Valentine, J. W., Collins, A. G., and Meyer, C. P., 1994, “Morphological complexity increase in metazoans,” Paleobiology, 20:131-142.

15

The Neuron

The key to multicellularity is that a single fertilized egg formed by the fusion of two haploid gametes can give rise in the morphogenetic process to a variety of specialized cells. Thus, switches must be available to turn on and off genetic sequences to distinguish the cell morphology and biochemistry in different tissues. A hair cell is vastly different from a liver cell, which is vastly different from a nerve cell, yet they are all in the clonal progeny of a single fertilized ovum. The number of cell types appears to increase along the evolutionary pathway indicated in the previous chapter.

The descendants of the earliest animals are probably the placazoa and the porifera (sponges). Communication between cells in the protists and early animals is largely chemical. There are two methods: (1) A cell releases into the environment molecules that freely diffuse and may adsorb on the surface of a second cell or be transported across the second membrane to a receptor site; (2) gap junctions may exist between neighboring cells that permit intercellular transport of matter, including signaling molecules. Thus, signaling between cells is limited by diffusion, which is a slow process over large distances, as well as ultimately being concentration limited by dilution.

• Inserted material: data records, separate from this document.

-- ==== Sys2Proof/Machine/Operands.lean ====
section
/-!
DEFINITION. Bit sequences, permutations, rotations and halves (00_scope.md R9 to R12, 20_memory.md R41,
43_feistel_round.md R130). Pure functions (R14).
-/

namespace Sys2Proof.Machine

/-- Sequence position `i` of `v`: register bit `v[n-1-i]`, so position 0 is the most significant bit (R9). -/
def seq {n : Nat} (v : BitVec n) (i : Fin n) : Bool := v.getLsbD (n - 1 - i.val)

/-- The `m`-bit value whose sequence position `i` is `f i` (R9). -/
def ofSeq : (m : Nat) → (Fin m → Bool) → BitVec m
  | 0, _ => 0#0
  | m + 1, f => BitVec.cons (f 0) (ofSeq m fun i => f i.succ)

/-- R11's `Gather_T`: output position `i` is input position `T[i]` (0-indexed, 90_conflicts.md C1). -/
def gather {n m : Nat} (T : Table n m) (v : BitVec n) : BitVec m := ofSeq m fun i => seq v (T.get i)

/-- R12's `rol_w(v, s)`: rotation toward the most significant bit, for `s < w`. -/
def rol {w : Nat} (v : BitVec w) (s : Nat) : BitVec w := v <<< s ||| v >>> (w - s)

/-- R130's XOR, bit by bit. -/
def xorBits {n : Nat} (a b : BitVec n) : BitVec n := a ^^^ b

/-- Left half of a block: `x[7:4]`, sequence positions 0 to 3 (00_scope.md glossary). -/
def leftHalf (x : Block) : Half := x.extractLsb' 4 4

/-- Right half of a block: `x[3:0]`, sequence positions 4 to 7 (00_scope.md glossary). -/
def rightHalf (x : Block) : Half := x.extractLsb' 0 4

/-- Left half of a 10-bit key quantity: `v[9:5]` (40_key_schedule.md R71). -/
def leftKeyHalf (v : Key) : BitVec 5 := v.extractLsb' 5 5

/-- Right half of a 10-bit key quantity: `v[4:0]` (R71). -/
def rightKeyHalf (v : Key) : BitVec 5 := v.extractLsb' 0 5

/-- R41's inverse conversion: shift the sequence's bits in one after another, `B <- (B << 1) | bit`. -/
def shiftIn (bits : List Bool) : BitVec 8 :=
  bits.foldl (fun b x => b <<< 1 ||| (BitVec.ofBool x).zeroExtend 8) 0#8

/-- The block sequence of a byte, position 0 first (R41). -/
def byteSeq (b : BitVec 8) : List Bool := (List.finRange 8).map (seq b)

end Sys2Proof.Machine
end

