/-- Settles O9: the two outcomes of ENC, its row of the decoder, its repeat, and W10 after its LOADKEY. -/
theorem encWritesTheCiphertext : Obligations.EncWritesTheCiphertext := by
  refine ⟨fun b _ => exec_enc_keyed b, fun b _ => exec_enc_unkeyed b, fun _ _ => decode_eq_enc_iff,
    fun _ _ _ => exec_enc_again, fun s t hload => ?_⟩
  obtain rfl := eq_installKey_of_exec_loadkey_w10 hload
  rw [exec_enc_keyed _ (installKey_kv ..), installKey_k1, installKey_k2, encryptBlock_w10]
  rfl

/-- Settles O10: the two outcomes of DEC, its row of the decoder, ENC undone, equal round keys, and W11 after its
LOADKEY. -/
theorem decWritesThePlaintext : Obligations.DecWritesThePlaintext := by
  refine ⟨fun b _ => exec_dec_keyed b, fun b _ => exec_dec_unkeyed b, fun _ _ => decode_eq_dec_iff,
    fun _ _ _ => exec_dec_of_exec_enc,
    fun b s hequal => congrArg (deliverIfKeyed · s) (encryptBlock_eq_decryptBlock sboxes b hequal).symm,
    fun s t hload => ?_⟩
  obtain rfl := eq_installKey_of_exec_loadkey_w10 hload
  rw [exec_dec_keyed _ (installKey_kv ..), installKey_k1, installKey_k2, decryptBlock_w11]
  rfl

end Sys2Proof.Machine
end

section
/-!
SUPPORT. The host's block lines ENCB and DECB (30_encoding.md R58), one by one and as a stream (44_block_cipher.md
R148). Both are a command that, with a key, delivers some result of the round keys, so the stream is proved once for any such
command.
-/

namespace Sys2Proof.Machine

/-- A presented encoding runs its command. -/
theorem hostAct_drive_encode {i : Instr} {s t : State} (h : exec i (consumePorts s) = .next t) :
    hostAct (.drive (commandPort (encode i))) s = .next (t, []) := by
  have hstep : step (presentPort (commandPort (encode i)) s) = .next t := by
    rw [step_presentPort, stepPort_commandPort, execute_of_decode (decode_encode i), h]
  rw [hostAct, hstep]

theorem statusOf_deliverBlock (d : Block) {s : State} (h : s.kv = true) : statusOf (deliverBlock d s) = 0x03#8 := by
  rw [statusOf, deliverBlock_err, deliverBlock_dv, deliverBlock_kv, h]
  rfl

theorem hostAct_readStatus_deliverBlock (d : Block) {s : State} (h : s.kv = true) :
    hostAct .readStatus (deliverBlock d s) = .next (deliverBlock d s, [.status 0x03#8]) := by
  have hlegal : (deliverBlock d s).err ≠ 0b11#2 := errCode_ne_unassigned .ok
  rw [hostAct, readStatus_of_legal hlegal, statusOf_deliverBlock d h]

theorem hostAct_readDoutIfValid_deliverBlock (d : Block) (s : State) :
    hostAct .readDoutIfValid (deliverBlock d s) = .next (deliverBlock d s, [.dout d]) := rfl

/-- The actions of a block line whose command is `i`. -/
def blockLineActions (i : Instr) : List HostAction :=
  [.drive (commandPort (encode i)), .readStatus, .readDoutIfValid]

/-- A block command: with a key it delivers `result` of the two round keys. -/
def DeliversResult (i : Instr) (result : RoundKey → RoundKey → Block) : Prop :=
  ∀ s : State, s.kv = true → exec i s = .next (deliverBlock (result s.k1 s.k2) s)

theorem enc_deliversResult (b : Block) : DeliversResult (.enc b) (encryptBlock sboxes b) := fun _ => exec_enc_keyed b

theorem dec_deliversResult (b : Block) : DeliversResult (.dec b) (decryptBlock sboxes b) := fun _ => exec_dec_keyed b

/-- With a key, a block line reads back success and its own result. -/
theorem runActions_blockLine {i : Instr} {result : RoundKey → RoundKey → Block} (hdeliver : DeliversResult i result)
    {s : State} (hkey : s.kv = true) :
    runActions (blockLineActions i) s = .next (deliverBlock (result s.k1 s.k2) (consumePorts s),
      [.status 0x03#8, .dout (result s.k1 s.k2)]) := by
  have hcommand := hostAct_drive_encode (hdeliver (consumePorts s) hkey)
  have hstatus := hostAct_readStatus_deliverBlock (result s.k1 s.k2) (s := consumePorts s) hkey
  have hdout := hostAct_readDoutIfValid_deliverBlock (result s.k1 s.k2) (consumePorts s)
  exact runActions_cons hcommand (runActions_cons hstatus (runActions_cons hdout (runActions_nil _)))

A nerve cell, on the other hand, receives a chemical signal at a given locus on the surface and converts it into an electrical signal, the action potential. In the electrical form, the signal moves rapidly along the axon and triggers chemical release at contacts with receptor sites of other cells. The axon may be thousands of cell diameters in length, so that a cell-to-cell signal may be sent rapidly over large distances.

Now, animals may be sessile, such as sponges, or very small, such as

dicyemids, and not require nerve cells, but a large and responsive animal will require rapid signalling between remote parts. The emergence of the neuron as a cell type was a critical factor in animal evolution. It may have taken up to a billion years from the first multicellular animal to animals with nervous systems. The agents were cells, and the selection was for cells that could perform certain tasks.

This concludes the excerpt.